Adairs shares battered as retailer reveals cost of store closures, Covid disruption
More than $175m has been wiped from the market value of Adairs after the retailer warned higher wage, warehousing and rent costs would hit margins.
More than $175m has been wiped from the market value of Adairs after the retailer warned store closures and other pandemic problems had cut sales by between $30m and $36m in the first six months of the financial year.
The company said the single most significant factor in the drop in sales and earnings – which will be between $14m and $18m lower than expected – were shutdowns in NSW and Victoria. It warned business costs would also be higher, with rising wage, warehousing and rent costs hitting margins.
Adair shares fell 82c, or 21.5 per cent, on Monday to close at $2.99.
Adair’s poor first-half results came as Dusk, a home fragrance retailer, said sales for the six months to the end of 2021 were down 12 per cent compared to the same period in the previous financial year at $80m.

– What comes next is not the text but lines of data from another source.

-- ==== Sys2Proof/Machine/Service.lean ====
section
/-! DEFINITION. The security engine's requests (R454 to R463), the Collie's recovery from a fatal fault (R465 to R467)
and its lockstep comparison (R464). -/

namespace Sys2Proof.Machine

/-! ## The request block -/

/-- A number of n bytes at an offset of the request block (R4, R455). -/
def field (d : List Byte) (o n : Nat) : Nat := natOf ((d.drop o).take n)

/-- Some byte of the request outside its operands is set: the operands as (offset, size) (R455). -/
def reservedSet (d : List Byte) (ops : List (Nat × Nat)) : Bool :=
  (List.range 128).any (fun i => d.getD i 0 != 0 && !ops.any (fun e => decide (e.1 ≤ i) && decide (i < e.1 + e.2)))

/-! ## Carve-outs -/

/-- The range of a carve-out meets another's. -/
def Service.overlaps (v : Service) (base size : Nat) : Bool :=
  v.carves.any (fun e => e.2.en && decide (base < e.2.base + e.2.size) && decide (e.2.base < base + size))

/-- A context table entry in use: bound, or enabled in the table (R443, R457). -/
def State.ctxEnabled (s : State) (n : Nat) : Bool :=
  decide (n < s.ctxCount) && ((s.ctx n).bound || flagBit (natOf (s.hRead (s.ctxEntry n) 16).2) 64)

/-- CARVE (R457): the copies of the range are written back and dropped, and the carve-out stands. -/
def State.carveRun (s : State) (d : List Byte) : State × Nat :=
  let k := field d 8 1
  let base := field d 16 8
  let size := field d 24 8
  let own := field d 32 2
  if reservedSet d [(0, 1), (8, 1), (16, 8), (24, 8), (32, 2)] then (s, 0x01)
  else if 7 < k || base % 65536 != 0 || size % 65536 != 0 || size == 0 || (SMap.find s.svc.carves k).isSome
      || Config.memFitted * 2 ^ 20 < base + size || !s.ctxEnabled own then (s, 0x02)
  else if s.svc.overlaps base size then (s, 0x03)
  else
    let s := s.purge base (base + size)
    ({ s with svc := { s.svc with carves := SMap.put s.svc.carves k ⟨true, base, size, own⟩ } }, 0)

/-- UNCARVE (R458). -/
def State.uncarveRun (s : State) (d : List Byte) : State × Nat :=
  let k := field d 8 1
  if reservedSet d [(0, 1), (8, 1)] then (s, 0x01)
  else match SMap.find s.svc.carves k with
  | none => (s, 0x02)
  | some v =>
    if s.grids.any (fun e => e.2.ctx == v.owner && s.gridRuns e.1 e.2) || s.svc.job.any (fun j => j.ctx == v.owner) then (s, 0x03)
    else (s.uncarve k v, 0)

/-! ## Confidential contexts -/

/-- The private half of the device identity key (R459, R462). -/
def identityKey : Nat := 1 + Config.deviceKey % (sm2N - 2)

/-- CONFKEY (R459): the ciphertext of C1, 65 bytes, C3, 32, and C2, the key. -/
def State.confkeyRun (s : State) (d : List Byte) : State × Nat :=
  let n := field d 16 2
  let alg := field d 18 1
  let a := field d 24 8
  if reservedSet d [(0, 1), (16, 2), (18, 1), (24, 8), (32, 2)] then (s, 0x01)
  else if 1 < alg || !(s.ctx n).bound || 2 ^ 48 ≤ a then (s, 0x02)
  else
    let (t, w) := s.hRead a (field d 32 2)
    match sm2Open identityKey w with
    | some k =>
      if field d 32 2 = 97 + (if alg = 0 then 16 else 32) then (t.modCtx n (fun c => { c with conf := some ⟨alg, k, none, 0⟩ }), 0)
      else (t, 0x04)
    | none => (t, 0x04)

/-- A virtual run of a context that lies wholly in its own carve-outs, as physical runs of at most a page (R460). -/
def State.ownRuns (s : State) (n : Nat) (acc : Access) : Nat → Nat → Nat → Option (List (Nat × Nat))
  | 0, _, len => if len = 0 then some [] else none
  | fuel + 1, va, len =>
    if len = 0 then some []
    else
      let k := min len (4096 - va % 4096)
      match s.translate ⟨.frontEnd, n, false, acc⟩ va with
      | .ok pa _ =>
        let own := s.svc.carves.any (fun e => e.2.en && e.2.owner == n && decide (e.2.base ≤ pa) && decide (pa + k ≤ e.2.base + e.2.size))
        if own && decide (va + k ≤ 2 ^ 48) then
          (State.ownRuns s n acc fuel (va + k) (len - k)).map (fun l => (pa, k) :: l)
        else none
      | _ => none

/-- Bytes over physical runs, written and read by the security engine's copy engine, which the checker lets pass
(R456). -/
def MemSys.writeRuns (m : MemSys) : List (Nat × Nat) → List Byte → MemSys
  | [], _ => m
  | (a, k) :: r, d => MemSys.writeRuns (m.hostWrite a (d.take k)) r (d.drop k)
def MemSys.readRuns (m : MemSys) (l : List (Nat × Nat)) : MemSys × List Byte :=
  let m := l.foldl (fun (m : MemSys) e => m.hostReads e.1 e.2) m
  (m, l.flatMap (fun e => m.hostRead e.1 e.2))

/-- The 16 bytes of additional data (R460). -/
def aadOf (n dir len va : Nat) : List Byte := bytesOf 2 n ++ bytesOf 1 dir ++ bytesOf 1 0 ++ bytesOf 4 len ++ bytesOf 8 va

/-- The number of a big-endian IV. -/
def ivNat (d : List Byte) : Nat := natOf d.reverse

/-- The counter of a copy: its address translated for a write of 8 bytes (R460). -/
def State.counterPa (s : State) (n va : Nat) : Option Nat :=
  if va % 8 != 0 || 2 ^ 48 ≤ va then none
  else match s.translate ⟨.frontEnd, n, false, .write⟩ va with
  | .ok pa _ => if s.svc.barred n pa then none else some pa
  | _ => none

/-- COPYIN begins (R460): the plaintext stands at the destination before the tag has been judged. -/
def State.copyinRun (s : State) (d : List Byte) : State × Nat :=
  let n := field d 16 2
  let src := field d 24 8
  let va := field d 32 8
  let len := field d 40 4
  let iv := (d.drop 44).take 12
  if reservedSet d [(0, 1), (16, 2), (24, 56)] then (s, 0x01)
  else match (s.ctx n).conf, s.ownRuns n .write 4097 va len, s.counterPa n (field d 72 8) with
  | some key, some runs, some ctr =>
    if len % 16 != 0 || len == 0 || 2 ^ 24 < len || 2 ^ 48 ≤ src then (s, 0x02)
    else if 2 ^ 95 ≤ ivNat iv || key.lastIv.any (fun x => decide (ivNat iv ≤ x)) then (s, 0x05)
    else
      let (t, ct) := s.hRead src len
      let (text, good) := gcmOpen key.alg key.key iv (aadOf n 0 len va) ct ((d.drop 56).take 16)
      let j : CopyJob := ⟨n, false, runs, ctr, key.alg, key.key, iv, len, va, src, text, good⟩
      ({ t with mem := t.mem.writeRuns runs text, svc := { t.svc with job := some j } }, 0)
  | _, _, _ => (s, 0x02)

/-- COPYOUT begins (R460): it reads its source, and takes its IV. -/
def State.copyoutRun (s : State) (d : List Byte) : State × Nat :=
  let n := field d 16 2
  let va := field d 24 8
  let dst := field d 32 8
  let len := field d 40 4
  if reservedSet d [(0, 1), (16, 2), (24, 20), (72, 8)] then (s, 0x01)
  else match (s.ctx n).conf, s.ownRuns n .read 4097 va len, s.counterPa n (field d 72 8) with
  | some key, some runs, some ctr =>
    if len % 16 != 0 || len == 0 || 2 ^ 24 < len || 2 ^ 48 ≤ dst then (s, 0x02)
    else
      let iv := (bytesOf 12 (2 ^ 95 + key.outs)).reverse
      let (m, data) := s.mem.readRuns runs
      let j : CopyJob := ⟨n, true, runs, ctr, key.alg, key.key, iv, len, va, dst, data, true⟩
      ({ s with mem := m, svc := { s.svc with job := some j } }, 0)
  | _, _, _ => (s, 0x02)

/-- The bytes that a COPYOUT encrypts: each word of its source as it stood at the start, or as it stands now (log 126). -/
def CopyJob.text (j : CopyJob) (t : Nat) (now : List Byte) : List Byte :=
  ((j.data.zip now).zipIdx).map (fun e => if Config.copyLate t ((j.va + e.2) / 4) then e.1.2 else e.1.1)

/-- COPYIN or COPYOUT ends (R460), with its code: the destination is zero where the tag fails; else the counter advances. -/
def State.finishJob (s : State) (j : CopyJob) : State × Nat :=
  let s : State := { s with svc := { s.svc with job := none } }
  if j.out then
    let (m, now) := s.mem.readRuns j.runs
    let (ct, tag) := gcmSeal j.alg j.key j.iv (aadOf j.ctx 1 j.len j.va) (j.text s.tick now)
    let s := ({ s with mem := m } : State).hWrite j.host ct
    let s : State := { s with mem := s.mem.addSys j.counter j.len }
    let s := s.modCtx j.ctx (fun c => { c with conf := c.conf.map (fun k => { k with outs := k.outs + 1 }) })
    (s.hWrite (s.svc.sreq + 128) (j.iv ++ tag), 0)
  else if j.good then
    let s : State := { s with mem := s.mem.addSys j.counter j.len }
    (s.modCtx j.ctx (fun c => { c with conf := c.conf.map (fun k => { k with lastIv := some (ivNat j.iv) }) }), 0)
  else ({ s with mem := s.mem.writeRuns j.runs (List.replicate j.len 0) }, 0x04)

/-! ## Attestation -/

/-- A carve-out's entry in a quote (R463). -/
def Service.carveImage (v : Service) (k : Nat) : Nat :=
  match SMap.find v.carves k with
  | some e => (e.base / 2 ^ 16 % 2 ^ 32) * 2 ^ 16 + (e.size / 2 ^ 16 % 2 ^ 32) * 2 ^ 48 + e.owner % 2 ^ 16 * 2 ^ 80 + b2n e.en * 2 ^ 96
  | none => 0

/-- A list of bytes cut or filled with zeros to a length. -/
def padBytes (n : Nat) (d : List Byte) : List Byte := (d ++ List.replicate n 0).take n

/-- The quote of R462 up to its signature. -/
def State.quote (s : State) (nonce : List Byte) : List Byte :=
  let confs := (s.ctxs.filter (fun e => e.2.conf.isSome)).flatMap (fun e =>
    bytesOf 2 e.1 ++ bytesOf 1 ((e.2.conf.map (fun c => c.alg)).getD 0))
  bytesOf 4 1 ++ bytesOf 4 0x0480 ++ padBytes 8 Config.serial ++ padBytes 32 nonce
  ++ (List.range 3).flatMap (fun k => padBytes 32 (Config.firmwareDigest k))
  ++ bytesOf 8 s.host.dres ++ bytesOf 8 0
  ++ (List.range 8).flatMap (fun k => bytesOf 16 (s.svc.carveImage k))
  ++ sm3 confs

/-- ATTEST (R462). -/
def State.attestRun (s : State) (d : List Byte) : State × Nat :=
  let a := field d 48 8
  if reservedSet d [(0, 1), (16, 32), (48, 8)] then (s, 0x01)
  else if a % 4096 != 0 || 2 ^ 48 ≤ a then (s, 0x02)
  else
    let q := s.quote ((d.drop 16).take 32)
    let sig := sm2Sign identityKey q ((List.range 8).map (fun i => 1 + Config.signDraw s.tick i % (sm2N - 1)))
    ((s.hWrite a (q ++ sig ++ List.replicate 128 0)).hWrite (a + 0x200) (Config.certificate.take 1536), 0)

/-! ## Requests -/

/-- A request of an opcode carried out (R455). -/
def State.serve (s : State) (d : List Byte) : State × Nat :=
  match field d 0 1 with
  | 1 => s.carveRun d
  | 2 => s.uncarveRun d
  | 3 => s.confkeyRun d
  | 4 => s.copyinRun d
  | 5 => s.copyoutRun d
  | 6 => s.attestRun d
  | _ => (s, 0x01)

/-- A request started by SDOOR (R454): it runs at once, or waits for a recovery to end (R455). -/
def State.startRequest (s : State) (d : List Byte) : State :=
  if s.frozen then { s with svc := { s.svc with sstat := 1, pend := true } }
  else
    let (t, c) := s.serve d
    { t with svc := { t.svc with sstat := 1, result := c, pend := false } }

/-- A write of SDOOR with the request block holding some opcode; while a request runs it is discarded. -/
def State.sdoor (s : State) (ok : Nat → Bool) : State :=
  if s.svc.sstat = 1 then s
  else
    let (t, d) := s.hRead s.svc.sreq 256
    if ok (field d 0 1) then t.startRequest d else s

/-- CARVE, UNCARVE, CONFKEY, COPYIN, COPYOUT, ATTEST and UNKNOWN_SERVICE_REQUEST (R455). -/
def execCarve (s : State) : Out := .next (s.sdoor (fun k => k == 1))
def execUncarve (s : State) : Out := .next (s.sdoor (fun k => k == 2))
def execConfkey (s : State) : Out := .next (s.sdoor (fun k => k == 3))
def execCopyin (s : State) : Out := .next (s.sdoor (fun k => k == 4))
def execCopyout (s : State) : Out := .next (s.sdoor (fun k => k == 5))
def execAttest (s : State) : Out := .next (s.sdoor (fun k => k == 6))
def execUnknownServiceRequest (s : State) : Out := .next (s.sdoor (fun k => k == 0 || decide (6 < k)))

/-- SDOOR_WRITE_DISCARD (R454): a write while a request runs changes nothing. -/
def execSdoorWriteDiscard (s : State) : Out := .next s

/-- SERVICE_REQUEST_COMPLETION (R454): the request that ran ends with its code; one that waited for a recovery runs
first. During a recovery a request waits (R455). -/
def execServiceRequestCompletion (s : State) : Out :=
  let finish := fun (t : State) => { t with svc := { t.svc with
    sstat := if t.svc.result = 0 then 2 else 3, scode := t.svc.result, pend := false } }
  if s.svc.sstat ≠ 1 || s.frozen then .next s
  else if s.svc.pend then
    let (t, d) := s.hRead s.svc.sreq 256
    .next (t.startRequest d)
  else match s.svc.job with
  | some j =>
    let (t, c) := s.finishJob j
    .next (finish { t with svc := { t.svc with result := c } })
  | none => .next (finish s)

/-! ## The Collie -/

/-- FATAL_FAULT (R464, R467): RSTAT becomes 01; packet reads, launches, placement, grants and copies stop, and every team is to
stop at a forced safe point (R266). -/
def execFatalFault (s : State) : Out :=
  .next (({ s with svc := { s.svc with uecnt := min (s.svc.uecnt + 1) (2 ^ 32 - 1), rstat := 1 } }).requestGrids (s.grids.map Prod.fst))

/-- LOCKSTEP_MISMATCH (R464). -/
def execLockstepMismatch (s : State) : Out :=
  .next { s with svc := { s.svc with uecnt := min (s.svc.uecnt + 1) (2 ^ 32 - 1), rstat := 2, stopped := true } }

/-- The zero fields of a control block's header and interfaces, and of a grid record (R7, R465, R466). -/
def ccbZeros (d : List Byte) : Bool :=
  bits (field d 8 4) 31 17 == 0 && field d 12 20 == 0 && field d 0x138 8 == 0
    && (List.range 64).all (fun q => bits (field d (0x140 + 4 * q) 4) 30 16 == 0)
def recordZeros (x : Nat) : Bool := bits x 44 38 == 0 && bits x 15 0 == 0

/-- The control block of a context, none where it cannot be read, its magic is bad or a zero field of it is set (R7, R467;
log 164). -/
def State.ccbOf (s : State) (c : Ctx) (n : Nat) : Option (List Byte) :=
  match s.translate ⟨.frontEnd, n, false, .read⟩ c.save with
  | .ok pa _ =>
    let d := s.mem.hostRead pa 1024
    if s.svc.covers pa 1024 || poisoned s.mem.poison pa 1024 || field d 0 4 != 0x4243434C || !ccbZeros d then none else some d
  | _ => none

/-- A record of TYPE 0x04 (R467). -/
def State.logAction (s : State) (ctx name action : Nat) : State := s.logNamed 0x04 ctx name action 0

It had also been impacted by pandemic-related store closures, with the number of trading days down 24 per cent.
“In addition, when stores were open, foot traffic in centres was significantly lower as many shoppers appear to have exercised caution as the potential risk of infection of the Omicron variant … escalated through December,” the company told investors.
Dusk shares fell 4.3 per cent on Monday to close at $2.70.
Wesfarmers last week warned that store closures and rising Covid-19 infections were harming sales at Kmart and Target.
Adairs said the lockdowns and other restrictions had reduced the number of store trading days by 31 per cent across its network. The worst affected states were NSW, where trading days were halved, and Victoria, down 48 per cent.
The retailer expects sales to edge down to $242m for the 26 weeks to December 26 from $243m in the prior year, but above the $180.3m booked for the same period in the 2020 financial year.
The total includes a $12.5m contribution from Focus on Furniture during Adairs’ 26 days of ownership.
Meanwhile, underlying earnings are expected to be between $32m and $33m, including a $2.8m contribution from Focus, which compares to $60.2m in the first half of the previous financial year and $22.6m in the 2020 financial year. Adairs told investors it was still negotiating rental rebates for store closure periods, but highlighted rising store occupancy costs as rebates fall from levels seen in late 2020.
Meanwhile, the retailer spent more on salary and wage costs while stores were closed, in the absence of JobKeeper.
Adairs also spent more on warehouse costs, following the decision to retain one of the Adairs distribution centres and slow its transition to a single, national distribution centre in light of Covid-related logistics disruptions across the country.
“Stock flow into Australia and New Zealand … remains inconsistent due to factory and shipping capacity disruptions across the region,” Adairs said. “Inventory was well managed in anticipation of these challenges, however there were significant disruptions to our domestic supply chain.
“While delivery capacity remains constrained, this continues to improve and there is high availability of product in our distribution centres and stores across all brands going into the second half of the 2022 financial year.”